La oración es el corazón de la vida de la Comunidad de Sant’Egidio, su primera “obra”. Cuando termina el día todas las Comunidades, tanto si son grandes como si son pequeñas, se reúnen alrededor del Señor para escuchar su Palabra y dirigirse a Él en su invocación. Los discípulos no pueden sino estar a los pies de Jesús, como María de Betania, para elegir la “mejor parte” (Lc 10,42) y aprender de Él sus mismos sentimientos (cfr. Flp 2,5).

Siempre que la Comunidad vuelve al Señor, hace suya la súplica del discípulo anónimo: “¡Señor, enséñanos a orar” (Lc 11,1). Y Jesús, maestro de oración, continúa contestando: “Cuando oréis, decid: Abbá, Padre”.

Cuando oramos, aunque lo hagamos dentro de nuestro corazón, nunca estamos aislados ni somos huérfanos, porque somos en todo momento miembros de la familia del Señor. En la oración común se ve claramente, además del misterio de la filiación, el de la fraternidad.

Las Comunidades de Sant'Egidio que hay por el mundo se reúnen en los distintos lugares que destinan a la oración y presentan al Señor las esperanzas y los dolores de los hombres y mujeres “vejados y abatidos” de los que habla el Evangelio (Mt 9,37).
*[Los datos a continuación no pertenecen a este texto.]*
/-- The launch of a team ends with KIND 2, if it still has the slot (19 R339, R340). -/
def State.checkEnds (s : State) (p : MPlace) (cause : Nat) : State :=
  let t := s.team p.core p.slot
  let g := s.wg p.core t.w
  if t.life = .free then s
  else { s with
    fresh := s.fresh + 8,
    ends := s.ends ++ [⟨g.vi, g.replay, g.node, plainEnd s 2 (some cause) g.node (some (g.wg, g.lcore)) (some (p.slot, p.path))⟩] }

/-- MACHINE_CHECK (19 R338): a check writes a record, unless the operation that met it has (`logged`), and firmware of its die may
make it fatal: the launch it concerns ends (19 R339).  A double mismatch of a step counts toward the engine's retirement (22 R378).
-/
def execMachineCheck (p : MPlace) (cause va : Nat) (logged fatal : Bool) (s : State) : Res :=
  let vi := (s.wg p.core (s.team p.core p.slot).w).vi
  let ws := faultWords s va 0 vi p.core p.slot p.path p.ectx p.src p.kind cause 3
  let real := decide (p.core < 384) && decide (p.slot < 64) && decide (p.ectx < 8) && decide (0x20 ≤ cause) && decide (cause ≤ 0x25)
  if !real || logged && !(s.die (dieOf p.core)).recorded cause ws then .next s
  else
    let s1 := if logged then s else
      let s0 := s.machineCheck p.core va vi p.slot p.path p.ectx p.src p.kind cause
      if cause = 0x20 then (s0.modCore p.core fun c => c.machineCheck s.time3 (s.fwRuns (dieOf p.core))).modDie (dieOf p.core) fun d =>
        { d with mxmchk := sat32 (d.mxmchk + 1) }
      else s0
    .next (if fatal && s.fwRuns (dieOf p.core) then s1.checkEnds p cause else s1)

/-- POSTED_STORE_TIMEOUT (19 R338): a store not acknowledged within 100 µs counts as acknowledged; its bytes are unspecified.
The record of a write-back, which is of no team, is that of `lineCheck` but for its cause. -/
def execPostedStoreTimeout (core idx : Nat) (s : State) : Res :=
  let c := s.core core
  match c.posted[idx]? with
  | none => .next s
  | some q =>
    if s.time3 < q.since + 300000 then .next s
    else
      let s1 := (s.setCore core { c with posted := c.posted.eraseIdx idx }).spoil q.key q.bytes.length
      .next (if q.slot = linkSlot then s1.lineCheck core 0x24
        else s1.machineCheck core 0 (s.wg core (s.team core q.slot).w).vi q.slot (q.paths.headD 0) 0 0 1 0x24)

/-- PATROL_SCRUB (22 R377): the scrubber has read every word of the die's stacks; errors are counted, and uncorrectable words are
uncorrectable for every later read (19 R337). -/
def execPatrolScrub (die corrected : Nat) (uncorrected : List Nat) (s : State) : Res :=
  if die < 4 then
    .next ((uncorrected.filter fun a => decide (a < hbmBytes) && hbmDie a == die).foldl
      (fun s a => (s.markBad a).countUe die 5) (s.countCe die 5 corrected))
  else .next s

/-! ## Resets (22 R379, log 24) -/

/-- Every register at its reset value; memory keeps its bytes, and what stands on peers or is to occur is not changed. -/
def State.toReset (s : State) : State :=
  { State.reset with mem := s.mem, memPoison := s.memPoison, peerGroup := s.peerGroup, agenda := s.agenda, fresh := s.fresh }

/-- DEVICE_RESET (11 R257): the device leaves reset. -/
def execDeviceReset (s : State) : Res := .next s.toReset

/-- PF_RESET (22 R379): the reset of the physical function releases a held device; the dump region survives. -/
def execPfReset (s : State) : Res := .next s.toReset

/-- MODULE_POWER_LOSS (22 R379): the module loses power, and with it every byte of its own memories. -/
def execModulePowerLoss (s : State) : Res :=
  .next { s.toReset with mem := s.mem.filter fun q => q.1 / 2 ^ 52 != 0 && q.1 / 2 ^ 52 != 4, memPoison := [], powered := false }

/-! ## Measured boot and attestation (22 R381, R382) -/

/-- Base die 0 extends MEAS0 in die order, whatever the order of arrival. -/
def State.measArrivals (s : State) : Nat → State
  | 0 => s
  | fuel + 1 =>
    let d := (s.die s.measNext).digest
    if s.measNext < 4 ∧ d ≠ [] then ({ s.measExtend 0 d with measNext := s.measNext + 1 }).measArrivals fuel else s

/-- BOOT_VERIFY (22 R381): an image whose signature does not verify is not run, and the die stays in reset. -/
def execBootVerify (die : Nat) (image sig : List Byte) (s : State) : Res :=
  let digest := Config.shake256 image
  if Config.mldsaVerify digest sig && !(s.die die).booted && decide (die < 4) then
    .next ((s.modDie die fun d => { d with booted := true, fwver := Config.fwVersion image, digest := digest }).measArrivals 4)
  else .next s

/-- How often boot extends a measurement register: MEAS1 by the two training images, MEAS2 to MEAS4 by one block each (22 R381). -/
def bootSteps (n : Nat) : Nat := if n = 1 then 2 else if 2 ≤ n ∧ n ≤ 4 then 1 else 0

/-- The primary firmware measures an image or a block at boot, in the order of the register's steps: a training image into MEAS1,
the security, the power or the fabric block into MEAS2 to MEAS4; the fabric block is the route table and the 1588 configuration that
stand, and after a rewrite of the table, which is measured itself, boot's turn is over (22 R381, log 30). -/
def State.bootMeasure (s : State) (n : Nat) (block : List Byte) : State :=
  if s.fwRuns 0 && decide (sget 0 s.measSteps n < bootSteps n) then
    { s.measExtend n (Config.shake256 (if n = 4 then s.fabricBlock else block)) with
      measSteps := sput 0 s.measSteps n (sget 0 s.measSteps n + 1) }
  else s

/-- FIRMWARE_UPDATE (22 R381): an image with its signature, applied while the die runs; MEAS6 is extended before the image runs. 
One whose signature does not verify is not run. -/
def execFirmwareUpdate (die : Nat) (image : List Byte × List Byte) (s : State) : Res :=
  let digest := Config.shake256 image.1
  if decide (4 ≤ die) || !(s.die die).booted || !Config.mldsaVerify digest image.2 then .next s
  else .next ((s.measExtend 6 digest).modDie die fun d => { d with fwver := Config.fwVersion image.1 })

/-- The signed bytes of a report. -/
def State.reportBytes (s : State) : List Byte :=
  bytesOf 4 0x41545354 ++ bytesOf 4 1 ++ blockBytes s.attnonce ++ (List.range 16).map (fun i => Config.identity i) ++
    ((List.range 8).map fun n => s.measOf n).flatten ++ blockBytes ((List.range 4).map fun d => (s.die d).fwver) ++
    bytesOf 8 ((List.range 64).foldl (fun n v => if (s.vi v).victl.getLsbD 0 then n + 2 ^ v else n) 0) ++
    (List.range 1952).map fun i => Config.identity (16 + i)

/-- A signature of 3,309 bytes. -/
def signOf (bs : List Byte) : List Byte :=
  let q := Config.mldsaSign bs
  (List.range 3309).map fun i => q.2.getD i q.1

/-- ATTGO (22 R382): the driver writes 1, and firmware, where it runs, writes the report to host memory at ATTDST and clears ATTGO. -/
def execAttgo (s : State) : Res :=
  let bs := s.reportBytes
  .next (if s.fwRuns 0 then { s with attgo := false }.mput (hostKey s.attdst.toNat) (bs ++ signOf bs) else { s with attgo := true })

end Sys2Proof.Machine
end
En aquella gente de entonces se incluyen los habitantes de las ciudades contemporáneas, los pobres que son marginados de la vida, todos aquellos que esperan que alguien les contrate (cfr. Mt 20).

La oración común recoge el grito, la aspiración, el deseo de paz, de curación, de sentido de la vida y de salvación que hay en los hombres y las mujeres de este mundo. La oración nunca es vacía. Sube incesante al Señor para que el llanto se transforme en alegría, la desesperación en felicidad, la angustia en esperanza y la soledad en comunión. Y para que el Reino de Dios llegue pronto a los hombres.